Prothero, Stephen. Religious Literacy (p. 4). HarperOne. Kindle Edition. 

Unitarian Universalists covenant together to affirm and promote the acceptance of one another and encouragement to spiritual growth in our congregations but seem woefully ignorant about religious matters. How one is to carry out the third principle is a mystery without some basic knowledge of world religions.

Most of the Unitarian Univeralists I have met are from other faith traditions or none. Only a minority of current UUs were raised in the faith. The likelihood that a UU would be in a congregation of people who were raised in other faith traditions or none is very high. As Stephen Prothero mentions above about meaningful conversations with his students about religion is difficult, if not impossible, without a common vocabulary and some common knowledge. So to what extent are UUs hamstrung in carrying out their third principle without some degree of religious literacy? To what extent do UU congregations provide services and activities to enhance religious literacy in their congregations? To what extent are congregational members even interested? To what extent is enhancement of religious literacy ever stated as a congregational goal?

UUs seem to enjoy expounding and bloviating about religious and spiritual matters, especially the ministers, but without some basic religious literacy such speech is as, St. Paul said in 1 Corinthians, 13:1, a “resounding gong and a clanging cymbal.” St. Paul’s whole statement was, “If I speak in the tongues of men or of angels, but do not have love, I am only a resounding gong or a clanging cymbal.” The point is that to speak in spite of  naive or willful ignorance is not loving.

Climate justice - In what are we to invest our faith?


Chapter Fourteen
Zero sum game or a collaborative endeavor?

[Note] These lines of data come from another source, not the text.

/-- A message waits behind held ones of the same SA, or of one that the SA replaces: messages start in order (R162, R208). -/
def State.behindHeld (s : State) (sa : Nat) (m : TxMsg) : Bool := m.newId && s.trn.held.any fun h => h.msg.newId && s.msgSa h.sa h.msg == sa

/-- Start a message on the SA it goes to, as that SA's state allows (R467, R751). -/
def State.startMsg (s : State) (at_ : Nat) (m : TxMsg) : State :=
  let sa := s.msgSa at_ m
  let take := fun (_ : Unit) => if s.roomFor sa m ∧ !s.behindHeld sa m then s.takeTx sa m else s.holdTx sa m
  match s.saState sa with
  | 1 => take ()
  | 2 => s.holdTx sa m
  | 3 => (s.spentUse m.use).getD (if m.newId then s.holdTx sa m else take ())
  | 4 => if m.newId then s.holdTx sa m else take ()
  | _ => (s.endReply m).endUse m.use m.failStatus

/-- A message as yet without an entry. -/
def msgOf (op : Opcode) (length wkey offset : Nat) (use : MsgUse) (data : MsgData) : TxMsg where
  key := 0
  sa := 0
  id := 0
  opcode := op
  commit := false
  group := false
  length := length
  wkey := wkey
  offset := offset
  use := use
  data := data
  packets := []
  first := none

/-! ### Acknowledged messages -/

/-- A message is acknowledged whole: its entry is freed and what waits for it goes on (Table 06-3, R194, R435). -/
def State.txDone (s : State) (m : TxMsg) : State :=
  let s := s.dropTx m.key
  match m.use with
  | .completion c =>
    match s.cmd? c with
    | some (k, _) => (s.freeSlot k).releaseCmd c
    | none => s.releaseCmd c
  | .readData c _ => s.releaseCmd c
  | .fetchReply a => (s.endAccess (some a)).bump A.WIN_FETCH_SERVED
  | _ => s

/-! ### Windows' held COMMIT placements (R214) -/

/-- Discard a held COMMIT placement (R214). -/
def State.commitDiscard (s : State) (h : HeldCommit) : State :=
  let s := s.onWin fun w => { w with held := w.held.erase h }
  (((s.endAccess (some h.access)).bump A.WIN_COMMIT_DISCARD).flag F.WIN_STATUS_COMMIT_DISCARD).tallyTransport
    F.WIN_STATUS_COMMIT_DISCARD h.sa h.id 0 0

/-! ### SA commands and SA_SYNC (R146, R151 to R157, R181, R464) -/

/-- Packets of an SA that wait in an egress queue are not sent: its key may change before their turn (R149). -/
def State.pullSa (s : State) (sa : Nat) : State :=
  let mine := fun (f : EgFrame) => match f.body with | .breren a _ _ _ => a == sa | _ => false
  s.each ((s.mac.sps.filter fun x => x.2.queue.any mine).map (·.1)) fun s n =>
    s.modQueue n fun p => { p with queue := p.queue.filter fun f => !mine f }

/-- An SA becomes INVALID: its messages fail, its holds are discarded but for one that is being written, and nothing more is
sent (R146, R214). -/
def State.invalidate (s : State) (sa : Nat) : State :=
  let s := s.when (s.saState sa == Sas.syncing) fun s => s.flag F.TRN_STATUS_SYNC_DONE
  let s := (s.pullSa sa).saPut sa Sa.state Sas.invalid
  let s := s.onTrn fun t => { t with blocked := t.blocked.filter fun b => b.sa != sa, rx := t.rx.filter fun m => m.sa != sa }
  let s := s.each (s.trn.tx.filter fun m => m.sa == sa) fun s m => if (s.tx? m.key).isSome then s.msgFail m m.failStatus else s
  let held := s.trn.held.filter fun h => h.sa == sa
  let s := (s.onTrn fun t => { t with held := t.held.filter fun h => h.sa != sa }).each held fun s h =>
    (s.endReply h.msg).endUse h.msg.use h.msg.failStatus
  (s.each (s.win.held.filter fun h => h.sa == sa && !h.writing) fun s h => s.commitDiscard h).modAux sa fun _ => auxDefault

/-- What ACTIVATE and RESUME set beside the state (R181, R464). -/
def State.saStart (s : State) (sa : Nat) : State :=
  let e := s.sa sa
  let e := (List.range 16).foldl (fun e p => setPathState e p (if pathValid e p then 0 else 3)) e
  let e := putPart (putPart (putPart e Sa.cwnd 512) Sa.srtt 0) Sa.rttvar 0
  let low := (List.range 16).find? fun p => pathValid e p
  let e := if pathValid e (getPart e Sa.rotate % 16) then e else putPart e Sa.rotate (low.getD 0)
  let c := max (getPart e Sa.txCounter) (s.saMark sa)
  let s := s.setSa sa (putPart e Sa.txCounter c)
  let s := s.modAux sa fun _ => { auxDefault with growFrom := s.now, firstId := getPart e Sa.rxLeft }
  let s := s.onTrn fun t => { t with tests := t.tests.filter fun x => x.1 / 16 != sa }
  s.onCip fun x => { x with marking := Tab.set sa (c / 2 ^ 20 * 2 ^ 20 + 2 ^ 21) x.marking }

/-- Payload of an SA_SYNC packet (Table 04-8). -/
def syncPayload (subtype challenge nextCounter nextId newSa : Nat) : List Byte :=
  beBytes 1 subtype ++ beBytes 7 0 ++ beBytes 8 challenge ++ beBytes 8 nextCounter ++
    (if 3 ≤ subtype then beBytes 4 0 ++ beBytes 4 newSa else beBytes 6 nextId ++ beBytes 2 0)

/-- An SA_SYNC request is outstanding in the place of any other of its subtype (R151). -/
def State.setSync (s : State) (sa : Nat) (r : SyncReq) : State :=
  s.modAux sa fun a => { a with sync := a.sync.filter (fun x => x.subtype != r.subtype) ++ [r] }

/-- An SA_SYNC request of a subtype has been answered (R151). -/
def State.endSync (s : State) (sa subtype : Nat) : State :=
  s.modAux sa fun a => { a with sync := a.sync.filter fun x => x.subtype != subtype }

/-- The outstanding SA_SYNC request of a subtype. -/
def State.syncOf (s : State) (sa subtype : Nat) : Option SyncReq := (s.aux sa).sync.find? fun r => r.subtype == subtype

/-- Send an SA_SYNC request, first or again, on a path (R151). -/
def State.sendSync (s : State) (sa : Nat) (r : SyncReq) : State :=
  let ch := if r.subtype = 1 then s.saGet sa Sa.challenge else 0
  (s.setSync sa r).sendControl sa r.path .saSync 0 (syncPayload r.subtype ch 0 0 r.newSa)

/-- Begin an SA_SYNC request (R151, R158). -/
def State.startSync (s : State) (sa subtype newSa : Nat) : State :=
  match s.newPath sa with
  | some p => (s.rotate sa p).sendSync sa ⟨subtype, newSa, s.now, s.initRetry, p⟩
  | none => s.setSync sa ⟨subtype, newSa, s.now, s.initRetry, 0⟩

/-- A side in SYNCING sends RESUME with a fresh challenge, a free value (R154). -/
def State.resume (s : State) (sa : Nat) : State :=
  let (c, s) := s.draw 64
  (s.saPut sa Sa.challenge c).startSync sa 1 0

/-- An SA enters DRAINING: new messages, the held ones among them, go to the new SA (R146, R157, R751). -/
def State.drain (s : State) (sa : Nat) (new : Nat) : State :=
  if s.saState sa = Sas.active ∨ s.saState sa = Sas.exhausted then
    let s := (s.endSync sa 3).saPut sa Sa.state Sas.draining
    let s := s.onTrn fun t => { t with held := t.held.map fun h => if h.sa = sa ∧ h.msg.newId then { h with sa := new } else h }
    s.modAux sa fun a => { a with drainAt := s.now, newSa := some new }
  else s

/-- A write of words 12 to 15 of an SA: path states follow (R181). -/
def pathWrite (e : BitVec 2048) (n : Nat) (v : Word) : BitVec 2048 :=
  let new := putBytes e (4 * n) 4 v.toNat
  (List.range 4).foldl (fun x k =>
    let p := 4 * (n - 12) + k
    if pathValid new p then (if pathValid e p then x else setPathState x p 0) else setPathState x p 3) new

/-- A write of TRN_SA_WORD[n] (R181). -/
def State.saWordWrite (s : State) (sa n : Nat) (v : Word) : State :=
  if s.saState sa = Sas.invalid then
    let old := s.sa sa
    s.setSa sa (putPart (putBytes old (4 * n) 4 v.toNat) Sa.state (getPart old Sa.state))
  else if 12 ≤ n ∧ n < 16 then s.setSa sa (pathWrite (s.sa sa) n v)
  else s

end Sys2Proof.Machine
end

Especially those who have imbibed several centuries of Western triumphalism tend to see the story of human civilization as an inevitable conquest of the earth, rather than the saga of an insecure culture, like mold, growing haphazardly and unsurely upon it. That fragility, which pervades now everything humans might do on this planet, is the great existential insight of global warming, but it is only beginning to shake our triumphalism—though, if we had stopped to contemplate the possibilities a generation ago, it probably would not surprise us to see a new form of political nihilism emerging in the region of the world already baked hardest by global warming, the Middle East, and expressed there through suicidal spasms of theological violence.

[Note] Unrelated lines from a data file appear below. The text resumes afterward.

/-- A destination's egress request: it holds a pin on its line or buffer (R435). -/
def State.addDest (s : State) (c : Nat) (line buffer : Option Nat) : State :=
  let d : Dest := { cmd := some c, sa := 0, line := line, buffer := buffer, since := s.now, lastPacket := none, lost := false }
  let s := s.onRsv fun r => { r with dests := r.dests ++ [d] }
  match line with
  | some i => s.pin i
  | none => s

/-- A block of a READ has its outcome: an address for its data, and its status where it is not SUCCESS. -/
def State.giveBlock (s : State) (c pos addr status : Nat) : State :=
  s.modCmd c fun x => { x with
    unready := x.unready.filter fun b => b != pos
    blocks := Tab.set pos addr x.blocks
    fails := if status = St.success then x.fails else Tab.set pos status x.fails }

/-- A READ whose blocks all have their outcome is settled: the status of its lowest-LBA failing block (R372). -/
def State.readSettle (s : State) (c : Nat) : State :=
  match s.cmd? c with
  | some (_, x) =>
    if x.opcode = 1 ∧ x.started ∧ x.unready = [] ∧ x.lines = [] then s.finish c ((x.fails.headD (0, St.success)).2) else s
  | none => s

/-! ### Steering (R423, R424) -/

/-- The FACTOR in eighths (Table 10-7). -/
def State.steerFactor (s : State) : Nat := min 64 (max 8 (s.fld F.RSV_CTRL_FACTOR))

/-- The FLOOR in ns (Table 10-7). -/
def State.steerFloor (s : State) : Nat := min 10000 (max 50 (s.fld F.RSV_CTRL_FLOOR)) * 1000

/-- Insert into a rising list, keeping repeats. -/
def insertSorted (n : Nat) : List Nat → List Nat
  | [] => [n]
  | m :: t => if n ≤ m then n :: m :: t else m :: insertSorted n t

/-- The threshold T of a group (R423). -/
def State.threshold (s : State) (g : Nat) : Nat :=
  let e := s.grp g
  let es := ((List.range (grpMembers e)).filter fun m => memberOf e m == 0).map fun m => (s.lat (bayOf e m)).est
  let sorted := es.foldl (fun l n => insertSorted n l) []
  let m := sorted.getD ((sorted.length + 1) / 2 - 1) 0
  max s.steerFloor (s.steerFactor * m / 8)

/-- The slowest member of a row above its group's threshold, of those whose block can be read, if any (R424). -/
def State.slowMember (s : State) (g stripe k : Nat) : Option Nat :=
  let e := s.grp g
  let t := s.threshold g
  let there := (List.range (grpMembers e)).filter fun m => s.memberIn g m stripe && !s.lostAt g stripe m k
  let best := there.foldl (fun (a : Option (Nat × Nat)) m =>
    let v := (s.lat (bayOf e m)).est
    if v ≤ t then a else match a with
      | some (_, w) => if w < v then some (m, v) else a
      | none => some (m, v)) none
  best.map (·.1)

/-- Members of a row known to be missing before it is read: away or in a lost range. -/
def State.knownMissing (s : State) (g stripe k : Nat) : Nat :=
  ((List.range (grpMembers (s.grp g))).filter fun m => !s.memberIn g m stripe || s.lostAt g stripe m k).length

/-- A member may be read around in a row (R424): no more than two blocks of it would be missing, and in a stripe that the
post-replay patrol has not passed only this one (R373). -/
def State.mayAvoid (s : State) (g stripe k m : Nat) : Bool :=
  !s.disputed g stripe && s.memberIn g m stripe && !s.lostAt g stripe m k &&
    decide (s.knownMissing g stripe k < if s.unpatrolled g stripe then 1 else 2)

/-! ### Pending reads -/

/-- A pending read by name. -/
def State.pend? (s : State) (n : Nat) : Option PendingRead := List.find? (fun p => p.name == n) s.rsv.pending

/-- Change a pending read. -/
def State.modPend (s : State) (n : Nat) (f : PendingRead → PendingRead) : State :=
  s.onRsv fun r => { r with pending := r.pending.map fun p => if p.name = n then f p else p }

/-- Change a block of a pending read. -/
def PendingRead.modBlock (p : PendingRead) (pos : Nat) (f : PendBlock → PendBlock) : PendingRead :=
  { p with blocks := p.blocks.map fun y => if y.pos = pos then f y else y }

/-- Volume LBA of a position of a pending read's line. -/
def PendingRead.lba (p : PendingRead) (pos : Nat) : Nat := p.line * 64 + pos

/-- The place of a position of a pending read. -/
def State.pendPlace (s : State) (p : PendingRead) (pos : Nat) : Place :=
  s.place (s.entryOf p.volume (p.lba pos)) p.ext (p.lba pos % 1048576)

/-- The member block of a place. -/
def State.mblock (s : State) (p : Place) : MBlock :=
  { group := p.group, stripe := p.stripe, member := s.placeMember p, row := s.placeRow p }

/-- The member block of a position of a pending read. -/
def State.pendMb (s : State) (p : PendingRead) (pos : Nat) : MBlock := s.mblock (s.pendPlace p pos)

Wallace-Wells, David. The Uninhabitable Earth (pp. 34-35). Crown/Archetype. Kindle Edition. 

What happens to human beings when triumphalism and exceptionalism doesn’t work for them any more? What happens when arrogance and pride start to have negative consequences on human well being? What happens when the arrogance of the human psyche is challenged by Mother Nature?

A mythic struggle ensues, like wrestling with angels, and the outcome can be a fight to extinction or an awakening to the proper place in the interdependent web of existence of which homo sapiens is just a part and perhaps a minor part at that which could just as easily be extinguished as nurtured and supported.

The eco-anxiety taking over humanity in this growing awareness of the meaning of climate warming can make us more arrogant and invest our faith in technological and political idols or we can become more spiritually aware, humble, and take responsibility for our own functioning.

Will we look for external solutions without or will we look for spiritual solutions within, and can we do both with a humble wisdom which sees the struggle not as a war, a zero sum game between the contestants of humans and nature, but as a collaborative endeavor where we can live in harmony with nature of which we are just a part? In what are we to put our faith?